In [Modular design #001] article we described RARE/freeRtr main components:

image2020-9-21_12-19-56.png

  • a control plane
  • a data plane which can have different "flavor"
  • and a message API interface that is tying the 2 components above

Article objective

In most of our past articles, all the components listed above were running on the same host as it is mostly the case on traditional monolithic hardware. In this article we demonstrate that RARE/freeRtr inherently exposes a totally disaggregated model. Practically, what does this means ? We will show in subsequent section that each of the components above can run on different hosts.

Note

While the control plane and the message API interface can be run from any host such as bare metal server, VM or even container, the dataplane of your choice will have to run on specific platform. For example, if you plan to implement a core backbone MPLS router able to switch 6.4 Tbps of packet throughput, the dataplane must be a specific hardware.  (e.g. powered by INTEL TOFINO switch ASIC) 

Diagram

In this example we will consider 2 routers named DAV0001 and DAV0101 respectively. Both if these routers are establishing an OSPF adjacency between them.

  • DAV0001 is a P4 switch powered INTEL TOFINO ASIC
  • DAV0101 is a SOHO RARE/freeRtr DELL VEP1445

Let's assume the logical figure below:

[ #002 ] - Modular design

In reality, we will run DAV0001 components in a different host respectively. We assume of course that there is connectivity between each of them.


Let's first start the INTEL TOFINO dataplane.

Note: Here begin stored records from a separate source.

/-- An event entry (R302). -/
structure Event where
  kind    : Nat
  cause   : Nat := 0
  id      : Word := 0
  pc      : DWord := 0
  addr    : DWord := 0
  backing : Nat := 15
  lanes   : Mask := 0
  deriving DecidableEq, Repr

/-- A ring (R281, R290, R302). -/
structure Ring where
  base  : Nat := 0
  log2  : Nat := 0
  read  : Word := 0
  write : Word := 0
  error : Bool := false
  deriving DecidableEq, Repr

/-- The state codes of R290. -/
inductive CtxState where
  | free | guarded | offered | orphaned | suspended | destroyed
  deriving DecidableEq, Repr

/-- A context (R288-R304), with its tensor table (R175), scope entries 8-31 (R238), ladders (R255), mailboxes
(R269), quotas (R223) and trap control (R350). -/
structure Context where
  cid      : Nat
  st       : CtxState := .free
  primary  : Nat := 8
  coguard  : BitVec 8 := 0
  permit   : BitVec 8 := 0
  offerTo  : Nat := 8
  lease    : Nat := 250
  losth    : BitVec 8 := 0
  ast      : Nat := 0
  colour   : Nat := 0
  rq       : Ring := {}
  respBase : Nat := 0
  rings    : List (Nat × Ring) := []
  heldEv   : List (Nat × Event) := []
  seq      : Word := 0
  nextFid  : Nat := 1
  faults   : List FwdFault := []
  clocks   : List (Nat × Nat) := []
  maps     : List Mapping := []
  limits   : List Word := List.replicate 256 0
  usage    : List Word := List.replicate 256 0
  tensors  : List (Nat × BitVec 512) := []
  scopes   : List (Nat × BitVec 384) := []
  ladders  : List Ladder := List.replicate 16 {}
  mail     : List (List DWord) := List.replicate 64 []
  longNext : List (Nat × Nat) := []
  longUse  : List (Nat × Nat × Nat) := []
  hentry   : DWord := 0
  hlane    : DWord := 0
  actlo    : DWord := 0x4000303044040000
  acthi    : DWord := 0x0000004404000020
  wdog     : DWord := 0x00000000000003E8
  saveBase : DWord := 0
  saveSize : DWord := 0
  slice    : DWord := 10000
  deriving DecidableEq, Repr

/-- An AST record (R318). -/
structure Ast where
  aid      : Nat
  valid    : Bool := false
  keyid    : BitVec 8 := 0
  colour   : BitVec 4 := 0
  traps    : Bool := false
  frel     : Bool := false
  esc      : Bool := false
  fserv    : Bool := false
  walk     : Bool := false
  ttroot   : Nat := 0
  poolBase : Nat := 0
  poolLog2 : Nat := 0
  poolRd   : Word := 0
  poolWr   : Word := 0
  poolErr  : Bool := false
  freeTabs : List Nat := []
  s2root   : List (BitVec 24) := [0, 0, 0, 0]
  deriving DecidableEq, Repr

/-- A TLB entry (R311, R313). -/
structure TlbEntry where
  core : Nat
  aid  : Nat
  va   : Nat
  size : Nat
  gpa  : Nat
  r    : Bool
  w    : Bool
  x    : Bool
  kind : Nat
  high : Nat
  lost : Bool := false
  deriving DecidableEq, Repr

/-- A copy in flight (R201-R206, R211); `remote` is 0 for CPY, 1 for RGET and 2 for RPUT. `got` holds the bytes that have been read
and not written, by offset, `moved` the offsets that have been written (R201). -/
structure Copy where
  id     : Nat
  core   : Nat
  team   : Nat
  grp    : Nat
  cid    : Nat
  dstS   : Bool
  srcS   : Bool
  dst    : Nat
  src    : Nat
  count  : Nat
  remote : Nat
  pc     : DWord
  skip   : Nat := 0
  stuck  : Bool := false
  got    : List (Nat × Byte) := []
  moved  : List Nat := []
  deriving DecidableEq, Repr

/-- A Gauze walk (R231): its walker (4 x die + walker), the issuing group and fragment (mask 0: a lane store, with the number of
its log entry), the scope with its rank as the scope table stood when the walk was issued (R238), pending references, the object
in hand with its next line, the chain of objects it has stamped, and what a fault records. `spilled` counts the references in the
walk area, `overflow` says that it was full; `rescan` holds the objects of the chain that a rescan has not read, `found` whether it
has added a reference (R232). -/
structure Walk where
  id      : Nat
  walker  : Nat
  core    : Nat
  team    : Nat
  grp     : Nat
  frag    : Mask
  cid     : Nat
  pc      : DWord
  root    : Nat
  aid     : Nat := 0
  entry   : Option Nat := none
  scope   : BitVec 5
  rank    : Nat := 0
  pending : List Nat
  spilled : Nat := 0
  overflow : Bool := false
  rescan  : List Nat := []
  found   : Bool := false
  obj     : Option (Nat × Nat × Nat) := none
  chain   : List Nat := []
  fault   : Option (Cause × Bool × Nat) := none
  deriving DecidableEq, Repr

/-- A handler run of a core, or the teams that wait for one (R351). -/
structure Handler where
  core    : Nat
  serving : Option Nat := none
  since   : Nat := 0
  waiting : List Nat := []
  deriving DecidableEq, Repr

/-- Line metadata and HBM (R321): the key slot and the generation of the key it was written under. `flip` is how the ITAG that is held
differs from the one that KMAC gives, 0 when it matches (log 7). -/
structure LineMeta where
  line   : Nat
  tags   : BitVec 16 := 0
  keyid  : BitVec 8 := 0
  keygen : Nat := 0
  pub    : Bool := false
  uncorr : Bool := false
  flip   : BitVec 39 := 0
  deriving DecidableEq, Repr

/-- A line held on the chip, with its tags, published bit and dirt (R216, R219, R317). `line` is the address space
times 2^45 plus GPA bits 51:7. `wrote` marks the bytes written since the line was last written back: those of a host-backed line that
a write-back writes, as host processors write the rest (R199, R390). -/
structure ChipLine where
  line  : Nat
  tags  : BitVec 16 := 0
  pub   : Bool := false
  dirty : Bool := false
  wrote : BitVec 128 := 0
  deriving DecidableEq, Repr

/-- The states of an L1 line (R331) and of a directory entry (R330). -/
inductive LState where
  | I | S | E | O | M | P
  deriving DecidableEq, Repr
structure L1Line where
  core : Nat
  line : Nat
  st   : LState
  deriving DecidableEq, Repr
structure DirEntry where
  die    : Nat
  line   : Nat
  st     : LState := .I
  gst    : LState := .I
  owner  : Nat := 127
  shares : BitVec 24 := 0
  l2     : Bool := false
  deriving DecidableEq, Repr

/-- A region directory entry (R333): home die, SIZE, the standing of each die (0 NONE, 1 SHARED, 2 OWNED), the
address space, BASE in lines (R317), and the clock of the last transaction, from which QUIET counts. -/
structure RegionEntry where
  home  : Nat
  k     : Nat
  sts   : List Nat
  aid   : Nat
  since : Nat := 0
  base  : Nat
  deriving DecidableEq, Repr

/-- A transaction of a home that waits for snoop answers (R336, R337, R339, R340, R342). -/
structure Txn where
  home    : Nat
  line    : Nat
  asker   : Nat
  excl    : Bool
  atomic  : Option (Nat × AtomOp × Ty × DWord × DWord) := none
  waiting : List Nat
  dirty   : List Nat := []
  clean   : Bool := false
  deriving DecidableEq, Repr

/-- Second-stage entries of a die, valid ones only (R314). -/
structure S2Entry where
  aid   : Nat
  die   : Nat
  gran  : Nat
  frame : Nat
  w     : Bool
  deriving DecidableEq, Repr

/-- An S2DATA write in progress (R316, R325): its address space and granule (GPA bits 39:16), how many of the queued
releases come before it, and the entry it installs. -/
structure S2Write where
  aid   : Nat
  gran  : Nat
  left  : Nat
  entry : Option (Nat × Bool)
  deriving DecidableEq, Repr

/-- A frame release that is queued (R324). -/
structure Release where
  aid   : Nat
  gran  : Nat
  deriving DecidableEq, Repr

/-- A journal entry (R305). -/
structure Journal where
  seq      : Nat
  ctx      : Nat
  host     : Nat
  cmd      : Byte
  tag      : Word
  arg      : DWord
  hash     : DWord
  accept   : Nat
  complete : Nat
  status   : Byte
  oldSt    : CtxState
  newSt    : CtxState
  oldPrim  : Nat
  newPrim  : Nat
  oldCog   : BitVec 8
  newCog   : BitVec 8
  deriving DecidableEq, Repr

/-- A RAS log entry (R389). -/
structure Ras where
  seq  : Nat
  code : BitVec 16
  die  : Nat
  info : Word
  time : Nat
  addr : DWord
  deriving DecidableEq, Repr

/-- A partition (R382, R383), with its journal, RAS log, key slots and the block of R316. -/
structure Part where
  id       : Nat
  dies     : List Nat
  admin    : Nat
  journal  : List Journal := []
  jhead    : Nat := 0
  ras      : List Ras := []
  rashead  : Nat := 0
  keygen   : List (Nat × Nat) := []
  s2sel    : DWord := 0
  s2res    : Byte := 0
  s2busy   : Option S2Write := none
  releases : List Release := []
  relDone  : Word := 0
  relOvf   : Bool := false
  deriving DecidableEq, Repr

/-- DEVSTATE (R386). -/
inductive DevState where
  | reset | secureBoot | memoryInit | running | recovery
  deriving DecidableEq, Repr

/-- A submission page's binding (R372). -/
structure Bind where
  host    : Nat
  page    : BitVec 12
  ctx     : BitVec 10
  prioMax : BitVec 3
  deriving DecidableEq, Repr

pcapInt between WEDGE100BF32X and freeRtr
root@rare:~# /opt/freertr/bin/start_bfswd.sh
remote-dav0001-hw.txt
bf_switchd: no process found
Using SDE /opt/bf_switchd
Using SDE_INSTALL /opt/bf_switchd/install
Setting up DMA Memory Pool
Using TARGET_CONFIG_FILE /opt/bf_switchd/install/share/p4/targets/tofino/bf_router.conf
Using PATH /opt/bf_switchd/install/bin:/opt/freertr/bin:/opt/bf_switchd/install/bin:/opt/bf_switchd:/opt/bf_switchd/tools:/usr/local/sbin:/usr/local/bin:/usr/sbin:/usr/bin:/sbin:/bin
Using LD_LIBRARY_PATH /usr/local/lib:/opt/bf_switchd/install/lib:
bf_sysfs_fname /sys/class/bf/bf0/device/dev_add
kernel mode packet driver present, forcing kernel_pkt option!
Install dir: /opt/bf_switchd/install (0x55ac03623d20)
bf_switchd: system services initialized
bf_switchd: loading conf_file /opt/bf_switchd/install/share/p4/targets/tofino/bf_router.conf...
bf_switchd: processing device configuration...
Configuration for dev_id 0
  Family        : tofino
  pci_sysfs_str : /sys/devices/pci0000:00/0000:00:03.0/0000:05:00.0
  pci_domain    : 0
  pci_bus       : 5
  pci_fn        : 0
  pci_dev       : 0
  pci_int_mode  : 1
  sbus_master_fw: /opt/bf_switchd/install/
  pcie_fw       : /opt/bf_switchd/install/
  serdes_fw     : /opt/bf_switchd/install/
  sds_fw_path   : /opt/bf_switchd/install/share/tofino_sds_fw/avago/firmware
  microp_fw_path: 
bf_switchd: processing P4 configuration...
P4 profile for dev_id 0
num P4 programs 1
  p4_name: bf_router
  p4_pipeline_name: pipe
    libpd: 
    libpdthrift: 
    context: /opt/bf_switchd/install/share/tofinopd/bf_router/pipe/context.json
    config: /opt/bf_switchd/install/share/tofinopd/bf_router/pipe/tofino.bin
  Pipes in scope [0 1 2 3 ]
  diag: 
  accton diag: 
  Agent[0]: /opt/bf_switchd/install/lib/libpltfm_mgr.so
  non_default_port_ppgs: 0
  SAI default initialize: 1 
bf_switchd: library /opt/bf_switchd/install/lib/libpltfm_mgr.so loaded
bf_switchd: agent[0] initialized
Health monitor started 
Operational mode set to ASIC
Initialized the device types using platforms infra API
ASIC detected at PCI /sys/class/bf/bf0/device
ASIC pci device id is 16
Skipped pkt-mgr init 
Starting PD-API RPC server on port 9090
bf_switchd: drivers initialized
bf_switchd: dev_id 0 initialized
bf_switchd: initialized 1 devices
Adding Thrift service for bf-platforms to server
bf_switchd: thrift initialized for agent : 0
bf_switchd: spawning cli server thread
bf_switchd: spawning driver shell
bf_switchd: server started - listening on port 9999
bfruntime gRPC server started on 0.0.0.0:50052

        ********************************************
        *      WARNING: Authorised Access Only     *
        ********************************************
    

bfshell> 

From that point the dataplane has activated its P4 CPU_PORT which is in our case ens1 Linux interface that appeared when you activate bf_kpkt modules.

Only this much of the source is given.